(Task goal): State how many lines of the data below hold the string "darkElapsed", giving nothing but the number.

(Data extracts):
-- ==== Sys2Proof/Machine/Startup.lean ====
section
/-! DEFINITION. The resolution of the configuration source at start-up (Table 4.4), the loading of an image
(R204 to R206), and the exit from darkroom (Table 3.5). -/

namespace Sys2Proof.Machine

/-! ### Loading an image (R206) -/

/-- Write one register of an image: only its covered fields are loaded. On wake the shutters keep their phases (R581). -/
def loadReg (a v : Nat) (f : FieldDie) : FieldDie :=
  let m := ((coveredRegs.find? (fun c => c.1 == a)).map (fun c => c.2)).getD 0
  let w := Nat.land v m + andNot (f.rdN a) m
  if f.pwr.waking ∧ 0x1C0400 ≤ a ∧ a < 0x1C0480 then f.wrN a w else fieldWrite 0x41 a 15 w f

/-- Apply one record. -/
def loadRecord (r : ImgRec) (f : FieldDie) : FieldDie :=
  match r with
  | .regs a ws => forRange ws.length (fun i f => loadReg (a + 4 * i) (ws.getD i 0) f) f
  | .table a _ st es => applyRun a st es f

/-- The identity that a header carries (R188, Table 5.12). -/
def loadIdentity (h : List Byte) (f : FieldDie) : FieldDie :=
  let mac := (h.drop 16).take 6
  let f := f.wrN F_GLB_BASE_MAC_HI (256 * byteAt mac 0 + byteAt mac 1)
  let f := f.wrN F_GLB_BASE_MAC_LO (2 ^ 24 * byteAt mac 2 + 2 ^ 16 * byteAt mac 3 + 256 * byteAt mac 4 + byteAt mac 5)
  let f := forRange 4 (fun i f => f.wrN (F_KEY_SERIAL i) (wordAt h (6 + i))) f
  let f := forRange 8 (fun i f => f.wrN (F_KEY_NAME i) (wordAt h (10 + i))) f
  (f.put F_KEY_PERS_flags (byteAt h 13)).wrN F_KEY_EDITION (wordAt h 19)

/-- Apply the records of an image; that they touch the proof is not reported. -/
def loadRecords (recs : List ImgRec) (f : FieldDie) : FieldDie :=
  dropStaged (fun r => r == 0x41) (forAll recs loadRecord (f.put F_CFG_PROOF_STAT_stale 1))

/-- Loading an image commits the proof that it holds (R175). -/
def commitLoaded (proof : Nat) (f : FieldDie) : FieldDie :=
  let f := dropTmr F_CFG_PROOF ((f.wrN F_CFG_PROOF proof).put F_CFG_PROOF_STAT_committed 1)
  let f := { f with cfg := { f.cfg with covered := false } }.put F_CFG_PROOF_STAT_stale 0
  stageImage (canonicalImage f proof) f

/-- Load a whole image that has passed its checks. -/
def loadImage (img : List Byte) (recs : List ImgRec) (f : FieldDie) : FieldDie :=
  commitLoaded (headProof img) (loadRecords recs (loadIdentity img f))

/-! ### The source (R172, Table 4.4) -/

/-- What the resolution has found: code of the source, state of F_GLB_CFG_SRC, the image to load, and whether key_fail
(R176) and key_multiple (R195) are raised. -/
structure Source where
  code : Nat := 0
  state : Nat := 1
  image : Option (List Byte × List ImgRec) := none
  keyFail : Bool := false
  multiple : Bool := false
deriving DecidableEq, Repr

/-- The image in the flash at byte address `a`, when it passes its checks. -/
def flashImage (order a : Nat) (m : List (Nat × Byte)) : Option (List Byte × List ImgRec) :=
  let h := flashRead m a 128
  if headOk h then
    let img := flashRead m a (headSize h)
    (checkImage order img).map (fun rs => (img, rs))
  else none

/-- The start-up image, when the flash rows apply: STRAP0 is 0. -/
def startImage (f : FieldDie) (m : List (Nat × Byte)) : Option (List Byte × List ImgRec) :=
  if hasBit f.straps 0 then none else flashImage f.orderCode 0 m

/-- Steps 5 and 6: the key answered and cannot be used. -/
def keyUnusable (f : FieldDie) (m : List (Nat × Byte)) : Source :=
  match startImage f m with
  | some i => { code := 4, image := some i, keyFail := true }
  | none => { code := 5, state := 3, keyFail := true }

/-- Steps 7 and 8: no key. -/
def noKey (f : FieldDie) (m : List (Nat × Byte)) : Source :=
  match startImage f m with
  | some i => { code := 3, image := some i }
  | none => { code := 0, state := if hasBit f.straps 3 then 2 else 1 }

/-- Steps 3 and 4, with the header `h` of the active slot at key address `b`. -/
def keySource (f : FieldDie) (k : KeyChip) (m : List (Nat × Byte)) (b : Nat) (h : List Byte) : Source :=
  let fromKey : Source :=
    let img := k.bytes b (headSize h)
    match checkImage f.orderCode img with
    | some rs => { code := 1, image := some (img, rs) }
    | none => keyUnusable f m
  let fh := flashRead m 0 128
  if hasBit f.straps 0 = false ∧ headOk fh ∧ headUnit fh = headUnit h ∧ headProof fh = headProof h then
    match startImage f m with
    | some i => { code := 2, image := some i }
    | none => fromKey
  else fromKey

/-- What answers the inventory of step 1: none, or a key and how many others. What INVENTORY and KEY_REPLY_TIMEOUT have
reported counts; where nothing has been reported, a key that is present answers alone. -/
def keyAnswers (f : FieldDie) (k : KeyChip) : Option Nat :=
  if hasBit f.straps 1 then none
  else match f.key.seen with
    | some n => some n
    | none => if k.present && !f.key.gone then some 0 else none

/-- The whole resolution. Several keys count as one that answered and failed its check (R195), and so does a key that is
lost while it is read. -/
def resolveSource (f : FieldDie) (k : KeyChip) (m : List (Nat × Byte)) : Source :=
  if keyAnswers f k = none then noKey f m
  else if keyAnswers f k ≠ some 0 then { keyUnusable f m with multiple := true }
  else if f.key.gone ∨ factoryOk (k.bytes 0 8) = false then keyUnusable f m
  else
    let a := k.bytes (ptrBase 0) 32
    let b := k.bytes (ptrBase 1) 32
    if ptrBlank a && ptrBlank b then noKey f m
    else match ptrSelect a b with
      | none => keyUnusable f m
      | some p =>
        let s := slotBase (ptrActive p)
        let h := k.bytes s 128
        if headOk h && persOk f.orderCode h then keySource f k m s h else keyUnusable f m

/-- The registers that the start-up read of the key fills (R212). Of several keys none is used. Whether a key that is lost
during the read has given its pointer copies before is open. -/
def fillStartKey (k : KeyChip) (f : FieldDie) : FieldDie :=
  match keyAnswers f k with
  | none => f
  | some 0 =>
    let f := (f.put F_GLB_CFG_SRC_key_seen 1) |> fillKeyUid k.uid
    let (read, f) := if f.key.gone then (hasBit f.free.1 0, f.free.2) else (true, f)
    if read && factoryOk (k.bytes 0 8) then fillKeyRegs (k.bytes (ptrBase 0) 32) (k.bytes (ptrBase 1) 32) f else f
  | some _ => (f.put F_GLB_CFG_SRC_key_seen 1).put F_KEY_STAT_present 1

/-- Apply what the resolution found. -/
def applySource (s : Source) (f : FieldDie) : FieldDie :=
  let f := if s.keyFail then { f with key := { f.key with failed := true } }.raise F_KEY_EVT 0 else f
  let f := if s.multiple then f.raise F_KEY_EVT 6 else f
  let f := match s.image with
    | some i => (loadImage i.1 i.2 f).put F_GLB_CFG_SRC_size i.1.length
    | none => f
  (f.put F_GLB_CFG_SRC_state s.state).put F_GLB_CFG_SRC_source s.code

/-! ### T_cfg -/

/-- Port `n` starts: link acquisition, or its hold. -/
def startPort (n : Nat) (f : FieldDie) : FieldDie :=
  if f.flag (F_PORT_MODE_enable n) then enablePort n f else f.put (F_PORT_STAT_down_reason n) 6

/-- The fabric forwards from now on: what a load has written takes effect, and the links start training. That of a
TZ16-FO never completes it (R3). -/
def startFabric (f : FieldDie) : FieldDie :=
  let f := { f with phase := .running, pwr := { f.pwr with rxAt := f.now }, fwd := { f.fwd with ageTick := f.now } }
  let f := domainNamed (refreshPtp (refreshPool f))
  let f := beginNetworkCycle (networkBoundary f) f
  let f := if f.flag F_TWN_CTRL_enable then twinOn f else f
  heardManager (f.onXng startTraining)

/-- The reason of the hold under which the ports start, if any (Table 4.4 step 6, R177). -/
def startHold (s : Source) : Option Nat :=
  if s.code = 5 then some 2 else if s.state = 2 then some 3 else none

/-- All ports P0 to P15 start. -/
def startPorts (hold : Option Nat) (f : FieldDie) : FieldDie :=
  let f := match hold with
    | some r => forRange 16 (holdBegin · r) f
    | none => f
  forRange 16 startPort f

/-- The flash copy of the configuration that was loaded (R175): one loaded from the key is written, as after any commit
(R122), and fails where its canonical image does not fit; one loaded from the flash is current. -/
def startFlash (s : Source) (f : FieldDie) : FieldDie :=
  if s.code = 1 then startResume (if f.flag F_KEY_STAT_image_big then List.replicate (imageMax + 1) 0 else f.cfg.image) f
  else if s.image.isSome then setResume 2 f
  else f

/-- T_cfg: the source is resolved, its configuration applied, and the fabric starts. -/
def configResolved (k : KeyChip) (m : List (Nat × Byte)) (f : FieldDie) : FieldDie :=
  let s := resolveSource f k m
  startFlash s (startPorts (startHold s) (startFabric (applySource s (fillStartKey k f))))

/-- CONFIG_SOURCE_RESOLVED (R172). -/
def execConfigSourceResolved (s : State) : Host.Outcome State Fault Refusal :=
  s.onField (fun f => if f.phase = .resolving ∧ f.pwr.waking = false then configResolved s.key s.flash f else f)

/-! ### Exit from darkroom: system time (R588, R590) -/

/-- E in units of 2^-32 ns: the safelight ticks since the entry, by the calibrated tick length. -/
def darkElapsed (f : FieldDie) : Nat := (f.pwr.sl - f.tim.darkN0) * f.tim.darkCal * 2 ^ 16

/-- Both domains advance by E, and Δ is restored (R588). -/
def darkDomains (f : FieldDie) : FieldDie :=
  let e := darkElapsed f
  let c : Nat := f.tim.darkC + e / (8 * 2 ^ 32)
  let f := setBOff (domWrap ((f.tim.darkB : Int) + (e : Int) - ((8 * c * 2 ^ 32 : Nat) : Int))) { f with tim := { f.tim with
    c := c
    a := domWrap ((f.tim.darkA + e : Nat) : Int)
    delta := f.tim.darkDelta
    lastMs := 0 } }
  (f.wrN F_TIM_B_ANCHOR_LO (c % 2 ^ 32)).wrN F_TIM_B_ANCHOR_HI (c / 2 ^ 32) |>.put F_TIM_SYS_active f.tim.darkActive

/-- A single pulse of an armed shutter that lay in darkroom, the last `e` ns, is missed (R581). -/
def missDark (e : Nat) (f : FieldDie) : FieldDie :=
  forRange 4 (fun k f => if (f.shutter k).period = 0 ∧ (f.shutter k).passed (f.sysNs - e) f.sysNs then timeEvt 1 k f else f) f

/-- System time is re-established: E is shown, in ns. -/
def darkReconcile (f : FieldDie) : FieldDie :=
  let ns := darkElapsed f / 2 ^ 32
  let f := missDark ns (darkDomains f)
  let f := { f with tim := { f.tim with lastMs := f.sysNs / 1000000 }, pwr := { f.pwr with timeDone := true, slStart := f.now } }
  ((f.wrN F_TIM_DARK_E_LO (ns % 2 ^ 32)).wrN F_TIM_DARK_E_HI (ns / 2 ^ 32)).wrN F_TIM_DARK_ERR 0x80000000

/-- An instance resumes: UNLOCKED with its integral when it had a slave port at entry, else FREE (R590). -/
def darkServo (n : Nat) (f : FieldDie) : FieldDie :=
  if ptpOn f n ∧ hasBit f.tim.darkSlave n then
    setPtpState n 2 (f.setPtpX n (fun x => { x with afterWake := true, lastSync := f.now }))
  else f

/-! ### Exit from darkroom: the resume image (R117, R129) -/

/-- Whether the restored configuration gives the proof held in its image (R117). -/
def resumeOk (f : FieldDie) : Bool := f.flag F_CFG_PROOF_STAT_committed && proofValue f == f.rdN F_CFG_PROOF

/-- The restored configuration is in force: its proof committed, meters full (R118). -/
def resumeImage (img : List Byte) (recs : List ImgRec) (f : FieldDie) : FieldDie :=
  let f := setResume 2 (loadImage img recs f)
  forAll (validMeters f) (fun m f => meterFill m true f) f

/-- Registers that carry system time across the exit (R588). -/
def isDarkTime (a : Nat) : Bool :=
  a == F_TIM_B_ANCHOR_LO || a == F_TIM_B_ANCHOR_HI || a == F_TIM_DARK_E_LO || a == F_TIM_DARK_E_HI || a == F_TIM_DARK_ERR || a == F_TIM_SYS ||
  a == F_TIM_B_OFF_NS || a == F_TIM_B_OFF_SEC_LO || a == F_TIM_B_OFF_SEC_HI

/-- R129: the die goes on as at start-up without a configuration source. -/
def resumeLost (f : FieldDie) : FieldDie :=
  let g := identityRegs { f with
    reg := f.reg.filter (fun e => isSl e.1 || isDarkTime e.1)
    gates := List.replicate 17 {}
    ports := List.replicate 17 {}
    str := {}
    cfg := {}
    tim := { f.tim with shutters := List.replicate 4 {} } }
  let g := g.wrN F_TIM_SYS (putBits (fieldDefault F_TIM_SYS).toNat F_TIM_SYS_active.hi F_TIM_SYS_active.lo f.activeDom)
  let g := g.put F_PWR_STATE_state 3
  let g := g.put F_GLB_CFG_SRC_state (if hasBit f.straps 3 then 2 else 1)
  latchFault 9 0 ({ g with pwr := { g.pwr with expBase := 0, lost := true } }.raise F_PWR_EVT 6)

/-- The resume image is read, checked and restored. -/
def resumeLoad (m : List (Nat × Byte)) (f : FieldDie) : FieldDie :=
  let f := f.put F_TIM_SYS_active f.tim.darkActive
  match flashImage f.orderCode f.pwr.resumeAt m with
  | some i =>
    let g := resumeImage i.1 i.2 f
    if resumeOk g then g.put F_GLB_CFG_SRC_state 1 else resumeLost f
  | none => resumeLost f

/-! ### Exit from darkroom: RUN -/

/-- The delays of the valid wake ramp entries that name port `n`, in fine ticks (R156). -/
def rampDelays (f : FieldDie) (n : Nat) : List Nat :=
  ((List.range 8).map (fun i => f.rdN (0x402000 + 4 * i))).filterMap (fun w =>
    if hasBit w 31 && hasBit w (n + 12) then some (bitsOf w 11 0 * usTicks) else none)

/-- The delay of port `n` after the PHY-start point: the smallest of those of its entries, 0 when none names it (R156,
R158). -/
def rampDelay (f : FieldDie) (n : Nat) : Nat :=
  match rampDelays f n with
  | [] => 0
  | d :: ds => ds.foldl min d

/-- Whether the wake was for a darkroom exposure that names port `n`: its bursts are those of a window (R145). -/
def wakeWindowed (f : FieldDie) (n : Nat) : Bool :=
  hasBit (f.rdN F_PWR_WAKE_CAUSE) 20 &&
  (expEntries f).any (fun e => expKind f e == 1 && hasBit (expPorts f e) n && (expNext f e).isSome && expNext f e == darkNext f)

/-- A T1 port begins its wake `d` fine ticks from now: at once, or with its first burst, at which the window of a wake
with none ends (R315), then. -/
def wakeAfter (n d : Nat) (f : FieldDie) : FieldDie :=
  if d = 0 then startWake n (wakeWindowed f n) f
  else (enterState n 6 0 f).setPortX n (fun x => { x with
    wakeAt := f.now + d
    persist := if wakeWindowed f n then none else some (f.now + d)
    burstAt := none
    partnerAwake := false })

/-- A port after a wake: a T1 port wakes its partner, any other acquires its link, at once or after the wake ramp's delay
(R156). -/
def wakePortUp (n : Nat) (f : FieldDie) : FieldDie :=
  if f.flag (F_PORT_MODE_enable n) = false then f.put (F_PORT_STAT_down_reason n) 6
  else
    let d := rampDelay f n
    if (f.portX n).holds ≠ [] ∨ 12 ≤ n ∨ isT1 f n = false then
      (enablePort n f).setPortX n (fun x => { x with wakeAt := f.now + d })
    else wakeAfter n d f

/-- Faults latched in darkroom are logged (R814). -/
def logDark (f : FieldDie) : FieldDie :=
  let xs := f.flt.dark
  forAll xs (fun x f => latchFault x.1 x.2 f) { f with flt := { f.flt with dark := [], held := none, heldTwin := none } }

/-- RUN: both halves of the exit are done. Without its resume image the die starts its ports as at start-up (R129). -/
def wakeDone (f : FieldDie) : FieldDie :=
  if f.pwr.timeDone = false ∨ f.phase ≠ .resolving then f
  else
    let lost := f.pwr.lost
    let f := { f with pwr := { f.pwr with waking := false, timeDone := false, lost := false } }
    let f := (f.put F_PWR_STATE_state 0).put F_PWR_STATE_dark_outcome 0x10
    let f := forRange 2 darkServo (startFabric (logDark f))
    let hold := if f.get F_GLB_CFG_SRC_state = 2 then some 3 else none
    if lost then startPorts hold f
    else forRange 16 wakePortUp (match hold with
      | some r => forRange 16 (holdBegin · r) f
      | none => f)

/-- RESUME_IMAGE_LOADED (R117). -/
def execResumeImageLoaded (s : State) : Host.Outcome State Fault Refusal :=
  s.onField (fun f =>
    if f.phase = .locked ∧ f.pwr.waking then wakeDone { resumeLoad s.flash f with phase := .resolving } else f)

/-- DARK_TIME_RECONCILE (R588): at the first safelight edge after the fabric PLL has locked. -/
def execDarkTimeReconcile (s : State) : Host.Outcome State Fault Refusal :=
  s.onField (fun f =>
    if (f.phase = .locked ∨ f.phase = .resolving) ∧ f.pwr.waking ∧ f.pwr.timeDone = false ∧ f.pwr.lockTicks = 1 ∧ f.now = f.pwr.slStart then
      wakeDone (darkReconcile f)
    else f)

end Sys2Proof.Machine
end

(Response for this exercise): 3